What does this mean? Research has found that customers in lower-income areas and communities of color face higher rates of erroneous declines. When a model hasn’t seen enough transactions from a particular group of people or in a given situation, it has less data to build an accurate baseline for them. So when something slightly unusual happens, it flags it. Not out of intent, but out of unfamiliarity.

The model isn’t necessarily explicitly discriminating against anyone. But its outputs can still produce what researchers call disparate impact – unequal harm, distributed unequally.

As researchers at MIT explain in their book “Fairness and Machine Learning,” this is a known limitation. A model trained on incomplete representation will perform less reliably for the groups it saw least. The fix isn’t to blame the algorithm, but to train it on better, more representative data, and to test its error rates across different customer groups before deployment.

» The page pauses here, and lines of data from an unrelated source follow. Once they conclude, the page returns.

-- ==== Sys2Proof/Machine/Work.lean ====
section
/-! DEFINITION. Waiting and work: pause (R332), recv (R333), launch (R334 to R336), join (R337), gexit (R338), yield
(R339). -/

namespace Sys2Proof.Machine

/-- RECV (R333): TAIL is read with an acquire at cluster scope, and the hart waits while it equals HEAD, for as long as
it takes (R318). -/
def receive (d : BitVec 5) (p : Dword) : M Unit := do
  trapIf (p.toNat % 64 != 0) causeLoadMisaligned p
  let s ← get
  match windowOf s.h (s.gang? s.h.gang) p.toNat with
  | .spot (.part _ _) =>
    let t ← loadBytes (some 3) p p.toNat 8
    let h ← loadBytes none (p + 8) (p.toNat + 8) 8
    let tail := natOf t % 2 ^ 32
    await (tail != natOf h % 2 ^ 32)
    writeX d (BitVec.ofNat 64 tail)
  | _ => trapOf causeLoadFault p

/-- The record at an address, read as loads (R334). -/
def readRecord (r : Dword) : M (BitVec 512) := do
  let bs ← (List.range 8).mapM fun i =>
    let a := r + BitVec.ofNat 64 (8 * i)
    loadBytes none a a.toNat 8
  pure (BitVec.ofNat 512 (natOf bs.flatten))

/-- The EVAL of a refused enqueue (R336). -/
def launchStatus (addr code : Nat) : Dword := BitVec.ofNat 64 (addr % 2 ^ 48 + code * 2 ^ 48)

/-- The release of a launch or join: every earlier access has been acknowledged (R204, R335). -/
def releaseWork : M Unit := do
  await ((← get).h.pend.isEmpty)
  awaitPerformed
  modify fun s => { s with h := s.h.released }

/-- A record offered to queue `q` of this package by the hart of the state; `addr` is ADDR of R336. -/
def offer (q addr : Nat) (r : BitVec 512) : M Unit := do
  let s ← get
  trapIf (bits (s.pkg.qcfg q) 16 12 != bits s.h.tid 0 12) causeTenant (launchStatus addr 0)
  awaitPhys (s.pkg.qslot q (s.pkg.qtail q)) 64
  match s.enqueue q r s.h.clock with
  | none => fun _ => .error (.stop .csaUnreachable)
  | some (s, code) =>
    set s
    trapIf (code != 0) causeStoreFault (launchStatus addr code)

/-- LAUNCH (R334, R336). -/
def launch (a : Dword) : M Unit := do
  trapIf (bits a 4 2 != 0) causeLoadMisaligned a
  let rec_ ← readRecord (setBits a 0 6 0)
  releaseWork
  let s ← get
  let q := 16 * dieOfCore s.core.id + bits a 0 4
  offer q (s.pkg.number * 2 ^ 42 + queueWindow + 4096 * q) rec_

/-- LAUNCH.R (R335, R336, R384): to a queue of this package at once; to another package as a message, whose response
the hart awaits. -/
def launchRemote (d a : Dword) : M Unit := do
  trapIf (a.toNat % 64 != 0) causeLoadMisaligned a
  let rec_ ← readRecord a
  let s ← get
  let bad : Dword := launchStatus d.toNat 0
  trapIf (d.toNat % 4096 != 0) causeStoreFault bad
  match windowOf s.h (s.gang? s.h.gang) d.toNat with
  | .outside =>
    awaitWalk s.who d.toNat
    let (r, s) := s.translate s.who .store d.toNat
    set s
    match r with
    | .error e => trapOf (e.cause causeStoreFault) (if e = .translation then bad else d)
    | .ok (pa, _) =>
      match s.pkg.place pa with
      | .queue package q =>
        releaseWork
        if package = s.pkg.number then offer q d.toNat rec_
        else
          let s ← get
          match s.pkg.route (dieOfCore s.core.id) package with
          | none => hold
          | some port =>
            trapIf (!s.pkg.portAdmits port (bits s.h.tid 0 12)) causeTenant bad
            let m := s.message (BitVec.ofNat 12 (bits s.h.tid 0 12)) (4 + package) d (.launch q rec_ none)
            set { s with
              h := { s.h with launchAt := some (s.h.pc, d), launchCode := none }
              pkg := { s.pkg with
                launches := s.pkg.launches ++ [(s.h.ident, dieOfCore s.core.id, package, s.pkg.time)]
                outputs := s.pkg.outputs ++ [Output.fabric m] } }
      | _ => trapOf causeStoreFault bad
  | _ => trapOf causeStoreFault bad

/-- JOIN (R314, R337): performed at the home of COUNT; to a block of another package as a message, whose response the
hart awaits. -/
def joinBlock (a : Dword) : M Unit := do
  trapIf (a.toNat % 128 != 0) causeAtomicFault a
  let s ← get
  match windowOf s.h (s.gang? s.h.gang) a.toNat with
  | .outside =>
    let t ← resolve s.who .atomic causeAtomicFault a a.toNat
    noHost t causeAtomicFault a
    releaseWork
    let s ← get
    if 4 ≤ dstOf t.loc then
      let tag := s.pkg.tags
      let m := s.message (BitVec.ofNat 12 s.who.tid) (dstOf t.loc) a (.join t.loc tag)
      set { s with
        h := s.h.owed tag (.x 0) true
        pkg := { s.pkg with tags := tag + 1, outputs := s.pkg.outputs ++ [Output.fabric m] } }
    else
      awaitHome t.loc 16
      awaitHome (t.loc + 64) 64
      match (← get).joinPoison t.loc with
      | some l => checkPoison l 1 a
      | none => pure ()
      orStop fun s => s.joinAt s.who.tid s.core.secure t.loc s.h.clock
  | _ => trapOf causeAtomicFault a

/-- PAUSE: the hart's requests take the lowest priority for n cycles (R332); 0 does nothing. -/
def execPause (n : BitVec 15) (s : State) : Out :=
  .next { s.retire with h := { s.retire.h with pauseLeft := if n = 0 then s.h.pauseLeft else n.toNat + 1 } }

/-- RECV: a message awaited (R333). -/
def execRecv (d : BitVec 5) (a : BitVec 5) (s : State) : Out := finish (receive d (s.x a)) s

/-- LAUNCH: a record enqueued on the own die (R334). -/
def execLaunch (a : BitVec 5) (_s' : BitVec 5) (s : State) : Out := finish (allOrNothing (launch (s.x a))) s

/-- LAUNCH_R: a record enqueued by its queue page (R335). -/
def execLaunchR (d : BitVec 5) (a : BitVec 5) (_s' : BitVec 5) (s : State) : Out :=
  finish (allOrNothing (launchRemote (s.x d) (s.x a))) s

/-- JOIN: a join (R337). -/
def execJoin (a : BitVec 5) (s : State) : Out := finish (allOrNothing (joinBlock (s.x a))) s

/-- GEXIT: the hart ends (R338). -/
def execGexit (s : State) : Out := finishAt endHart s

/-- YIELD: the gang is parked (R339), once where harts of it yield together. -/
def execYield (s : State) : Out := .next (s.retire.preemptGang s.h.gang)

end Sys2Proof.Machine
end

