-- ==== Sys2Proof/Certificates/Slice0/Obligations.lean ====
section
/-! DEFINITION. The statements for the provers. Where the end of an instruction is given as an equation between states,
everything that the equation does not name is left as it was: registers, flags, special registers, memory. -/

open Sys2Proof Sys2Proof.Machine

/-! ### Scalar integer instructions -/

/-- R108, R109: the instructions of OP 0x01 complete in every state, with these values in X[d].

R109: the one-source instructions of OP 0x01 complete in every state; the value that each writes to X[d] is
determined bit by bit or byte by byte.

R110: the immediate forms complete in every state; imm16 is sign-extended by addi and the comparisons, zero-extended
by the logic forms. -/
def Obligations.IntegerInstructionsComplete : Prop :=
  (∀ (d a b : BitVec 5) (s : State),
   exec (.add d a b) s = .next (s.doneX d (s.x a + s.x b)) ∧
   exec (.sub d a b) s = .next (s.doneX d (s.x a - s.x b)) ∧
   exec (.and d a b) s = .next (s.doneX d (s.x a &&& s.x b)) ∧
   exec (.or d a b) s = .next (s.doneX d (s.x a ||| s.x b)) ∧
   exec (.xor d a b) s = .next (s.doneX d (s.x a ^^^ s.x b)) ∧
   exec (.andn d a b) s = .next (s.doneX d (s.x a &&& ~~~(s.x b))) ∧
   exec (.orn d a b) s = .next (s.doneX d (s.x a ||| ~~~(s.x b))) ∧
   exec (.xnor d a b) s = .next (s.doneX d (~~~(s.x a ^^^ s.x b))) ∧
   exec (.sll d a b) s = .next (s.doneX d (s.x a <<< ((s.x b).toNat % 64))) ∧
   exec (.srl d a b) s = .next (s.doneX d (s.x a >>> ((s.x b).toNat % 64))) ∧
   exec (.sra d a b) s = .next (s.doneX d ((s.x a).sshiftRight ((s.x b).toNat % 64))) ∧
   exec (.rol d a b) s = .next (s.doneX d ((s.x a).rotateLeft ((s.x b).toNat % 64))) ∧
   exec (.ror d a b) s = .next (s.doneX d ((s.x a).rotateRight ((s.x b).toNat % 64))) ∧
   exec (.slt d a b) s = .next (s.doneX d (if (s.x a).toInt < (s.x b).toInt then 1 else 0)) ∧
   exec (.sltn d a b) s = .next (s.doneX d (if (s.x a).toNat < (s.x b).toNat then 1 else 0)) ∧
   exec (.seq d a b) s = .next (s.doneX d (if s.x a = s.x b then 1 else 0)) ∧
   exec (.sne d a b) s = .next (s.doneX d (if s.x a = s.x b then 0 else 1)) ∧
   exec (.min d a b) s = .next (s.doneX d (if (s.x a).toInt ≤ (s.x b).toInt then s.x a else s.x b)) ∧
   exec (.max d a b) s = .next (s.doneX d (if (s.x a).toInt ≤ (s.x b).toInt then s.x b else s.x a)) ∧
   exec (.minn d a b) s = .next (s.doneX d (if (s.x a).toNat ≤ (s.x b).toNat then s.x a else s.x b)) ∧
   exec (.maxn d a b) s = .next (s.doneX d (if (s.x a).toNat ≤ (s.x b).toNat then s.x b else s.x a))) ∧
  (∀ (d a : BitVec 5) (s : State),
   (∃ n, exec (.clz d a) s = .next (s.doneX d (BitVec.ofNat 64 n)) ∧ n ≤ 64 ∧
     (∀ i < n, (s.x a).getLsbD (63 - i) = false) ∧ (n < 64 → (s.x a).getLsbD (63 - n) = true)) ∧
   (∃ n, exec (.ctz d a) s = .next (s.doneX d (BitVec.ofNat 64 n)) ∧ n ≤ 64 ∧
     (∀ i < n, (s.x a).getLsbD i = false) ∧ (n < 64 → (s.x a).getLsbD n = true)) ∧
   exec (.popc d a) s = .next (s.doneX d (BitVec.ofNat 64 ((List.range 64).filter fun i => (s.x a).getLsbD i).length)) ∧
   (∃ v : Dword, exec (.bswap d a) s = .next (s.doneX d v) ∧
     ∀ i < 8, bits v (8 * (7 - i)) 8 = bits (s.x a) (8 * i) 8) ∧
   exec (.sextB d a) s = .next (s.doneX d (((s.x a).truncate 8).signExtend 64)) ∧
   exec (.sextH d a) s = .next (s.doneX d (((s.x a).truncate 16).signExtend 64)) ∧
   exec (.sextW d a) s = .next (s.doneX d (((s.x a).truncate 32).signExtend 64)) ∧
   exec (.zextW d a) s = .next (s.doneX d (((s.x a).truncate 32).zeroExtend 64))) ∧
  (∀ (d a : BitVec 5) (i : BitVec 16) (n : BitVec 6) (s : State),
   exec (.addi d a i) s = .next (s.doneX d (s.x a + i.signExtend 64)) ∧
   exec (.andi d a i) s = .next (s.doneX d (s.x a &&& i.zeroExtend 64)) ∧
   exec (.ori d a i) s = .next (s.doneX d (s.x a ||| i.zeroExtend 64)) ∧
   exec (.xori d a i) s = .next (s.doneX d (s.x a ^^^ i.zeroExtend 64)) ∧
   exec (.slti d a i) s = .next (s.doneX d (if (s.x a).toInt < i.toInt then 1 else 0)) ∧
   exec (.sltni d a i) s = .next (s.doneX d (if (s.x a).toNat < (i.signExtend 64).toNat then 1 else 0)) ∧
   exec (.lui d i) s = .next (s.doneX d (BitVec.ofNat 64 (i.toNat * 2 ^ 16))) ∧
   exec (.slli d a n) s = .next (s.doneX d (s.x a <<< n.toNat)) ∧
   exec (.srli d a n) s = .next (s.doneX d (s.x a >>> n.toNat)) ∧
   exec (.srai d a n) s = .next (s.doneX d ((s.x a).sshiftRight n.toNat)) ∧
   exec (.rori d a n) s = .next (s.doneX d ((s.x a).rotateRight n.toNat)))

/-- R108: a word form works on bits [31:0] of its sources, and writes the 32-bit result sign-extended; the natural
quotients and remainders too.

R111: products of 64 bits and quotients truncated toward zero; division by zero gives all ones and the remainder
the dividend; the most negative number divided by -1 gives itself, remainder 0. None of them traps, and the function
codes above them are reserved. -/
def Obligations.WordAndDivideFormsComplete : Prop :=
  (∀ (d a b : BitVec 5) (n : BitVec 5) (s : State),
   let lo (r : BitVec 5) : BitVec 32 := (s.x r).truncate 32
   let sh := (s.x b).toNat % 32
   exec (.addw d a b) s = .next (s.doneX d ((lo a + lo b).signExtend 64)) ∧
   exec (.subw d a b) s = .next (s.doneX d ((lo a - lo b).signExtend 64)) ∧
   exec (.sllw d a b) s = .next (s.doneX d ((lo a <<< sh).signExtend 64)) ∧
   exec (.srlw d a b) s = .next (s.doneX d ((lo a >>> sh).signExtend 64)) ∧
   exec (.sraw d a b) s = .next (s.doneX d (((lo a).sshiftRight sh).signExtend 64)) ∧
   exec (.slliw d a n) s = .next (s.doneX d ((lo a <<< n.toNat).signExtend 64)) ∧
   exec (.srliw d a n) s = .next (s.doneX d ((lo a >>> n.toNat).signExtend 64)) ∧
   exec (.sraiw d a n) s = .next (s.doneX d (((lo a).sshiftRight n.toNat).signExtend 64)) ∧
   exec (.mulw d a b) s = .next (s.doneX d ((lo a * lo b).signExtend 64)) ∧
   exec (.divw d a b) s = .next (s.doneX d (((if lo b = 0 then BitVec.allOnes 32 else (lo a).sdiv (lo b))).signExtend 64)) ∧
   exec (.divnw d a b) s = .next (s.doneX d (((if lo b = 0 then BitVec.allOnes 32 else (lo a).udiv (lo b))).signExtend 64)) ∧
   exec (.remw d a b) s = .next (s.doneX d (((if lo b = 0 then lo a else (lo a).srem (lo b))).signExtend 64)) ∧
   exec (.remnw d a b) s = .next (s.doneX d (((if lo b = 0 then lo a else (lo a).umod (lo b))).signExtend 64))) ∧
  (∀ (d a b : BitVec 5) (s : State),
   let sa := (s.x a).toInt
   let sb := (s.x b).toInt
   let na : Nat := (s.x a).toNat
   let nb : Nat := (s.x b).toNat
   exec (.mul d a b) s = .next (s.doneX d (s.x a * s.x b)) ∧
   exec (.mulh d a b) s = .next (s.doneX d (BitVec.ofInt 64 (sa * sb / 2 ^ 64))) ∧
   exec (.mulhn d a b) s = .next (s.doneX d (BitVec.ofNat 64 (na * nb / 2 ^ 64))) ∧
   exec (.mulhsn d a b) s = .next (s.doneX d (BitVec.ofInt 64 (sa * nb / 2 ^ 64))) ∧
   exec (.div d a b) s = .next (s.doneX d (if s.x b = 0 then BitVec.allOnes 64 else BitVec.ofInt 64 (sa.tdiv sb))) ∧
   exec (.divn d a b) s = .next (s.doneX d (if s.x b = 0 then BitVec.allOnes 64 else BitVec.ofNat 64 (na / nb))) ∧
   exec (.rem d a b) s = .next (s.doneX d (if s.x b = 0 then s.x a else BitVec.ofInt 64 (sa.tmod sb))) ∧
   exec (.remn d a b) s = .next (s.doneX d (if s.x b = 0 then s.x a else BitVec.ofNat 64 (na % nb))) ∧
   ∀ w v : Nat, w / 2 ^ 26 = 0x0A → 0x0D ≤ w % 2 ^ 8 → decodeWord w v = .error .reservedFn)

/-- R120: the long forms write X[d], and PC advances past both words.

R126: setvl takes the smaller of X[a] and 128 for dwords, 256 else; it writes X[d] and VL, and nothing else. -/
def Obligations.ConstantsAndVectorLengthComplete : Prop :=
  (∀ (d : BitVec 5) (i : BitVec 32) (s : State),
   exec (.lim d i) s = .next ((s.setX d (i.signExtend 64)).jumpTo (s.h.pc + 8)) ∧
   exec (.lea d i) s = .next ((s.setX d (s.h.pc + i.signExtend 64)).jumpTo (s.h.pc + 8))) ∧
  (∀ (d a : BitVec 5) (e : BitVec 3) (s : State),
   let n : Nat := min (s.x a).toNat (if e = 3 then 128 else 256)
   let t := s.doneX d (BitVec.ofNat 64 n)
   exec (.setvl d a e) s = .next { t with h := { t.h with vl := BitVec.ofNat 64 n } })

/-- R148: OP 0x38 with fn 5 and csr 0 is setml; in every state, at every privilege and whoever owns the accumulators, it
takes a length of 1 to 32 from each half of X[a], and writes X[d], MVL and MVC, and nothing else; it needs no
privilege and no accumulator. A word of it with a csr field that is not 0 is no instruction, and a step that fetches one
takes ILLEGAL_INSN with the word in EVAL (that the next core's hart is looked at afterwards is the model's order, log
entry 23). -/
def Obligations.MatrixLengthsAreSet : Prop :=
  (∀ (d a : BitVec 5) (s : State),
    let r : Nat := min (max ((s.x a).toNat % 2 ^ 32) 1) 32
    let c : Nat := min (max ((s.x a).toNat / 2 ^ 32) 1) 32
    let t := s.doneX d (BitVec.ofNat 64 (r + c * 2 ^ 32))
    exec (.setml d a) s = .next { t with h := { t.h with mvl := BitVec.ofNat 64 r, mvc := BitVec.ofNat 64 c } }) ∧
  (∀ d a : BitVec 5, decodeWord (0xE0000005 + d.toNat * 2 ^ 21 + a.toNat * 2 ^ 16) 0 = .ok (.setml d a)) ∧
  decodeWord 0xE0A60005 0 = .ok (.setml 5 6) ∧
  (∀ w v : Nat, w / 2 ^ 26 = 0x38 → w % 16 = 5 → w / 2 ^ 4 % 2 ^ 12 ≠ 0 → decodeWord w v = .error .unusedField) ∧
  (∀ (s t : State) (w v : Nat), s.agenda = [] → s.event = none → s.instantBefore s.edge = none →
    let e := (s.advance s.edge).atEdge
    e.issues → fetchPair e = .ok ((w, v), t) → t.operandsReady w = true →
    w / 2 ^ 26 = 0x38 → w % 16 = 5 → w / 2 ^ 4 % 2 ^ 12 ≠ 0 →
    step s = mapNext (fun u => u.focus u.nextCore) (takeTrap { cause := 0x01, value := BitVec.ofNat 64 w } t))

/-- R28: X[0] reads zero and discards writes; a write of another x register is what it reads afterwards, and every other
register reads as before. -/
def Obligations.RegisterZeroIsHardwired : Prop := ∀ (s : State) (d r : BitVec 5) (v : Dword),
  (s.setX d v).x 0 = 0 ∧ s.setX 0 v = s ∧ (d ≠ 0 → (s.setX d v).x d = v) ∧ (r ≠ d → (s.setX d v).x r = s.x r)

An upset young woman talks on the phone to dispute something she sees on her computer screen.
When machine learning declines a payment, you’re faced with a black box that isn’t designed for human interpretation. Vitaly Gariev on Unsplash, CC BY

Why you don’t have the right to an explanation

What makes these cases worse is the lack of any information.

When a loan officer denies your mortgage application, the law requires a written explanation. But when an algorithm declines your debit card, you get “flagged by our system” message. If you’re lucky enough to connect with a human representative, they can’t tell you much more.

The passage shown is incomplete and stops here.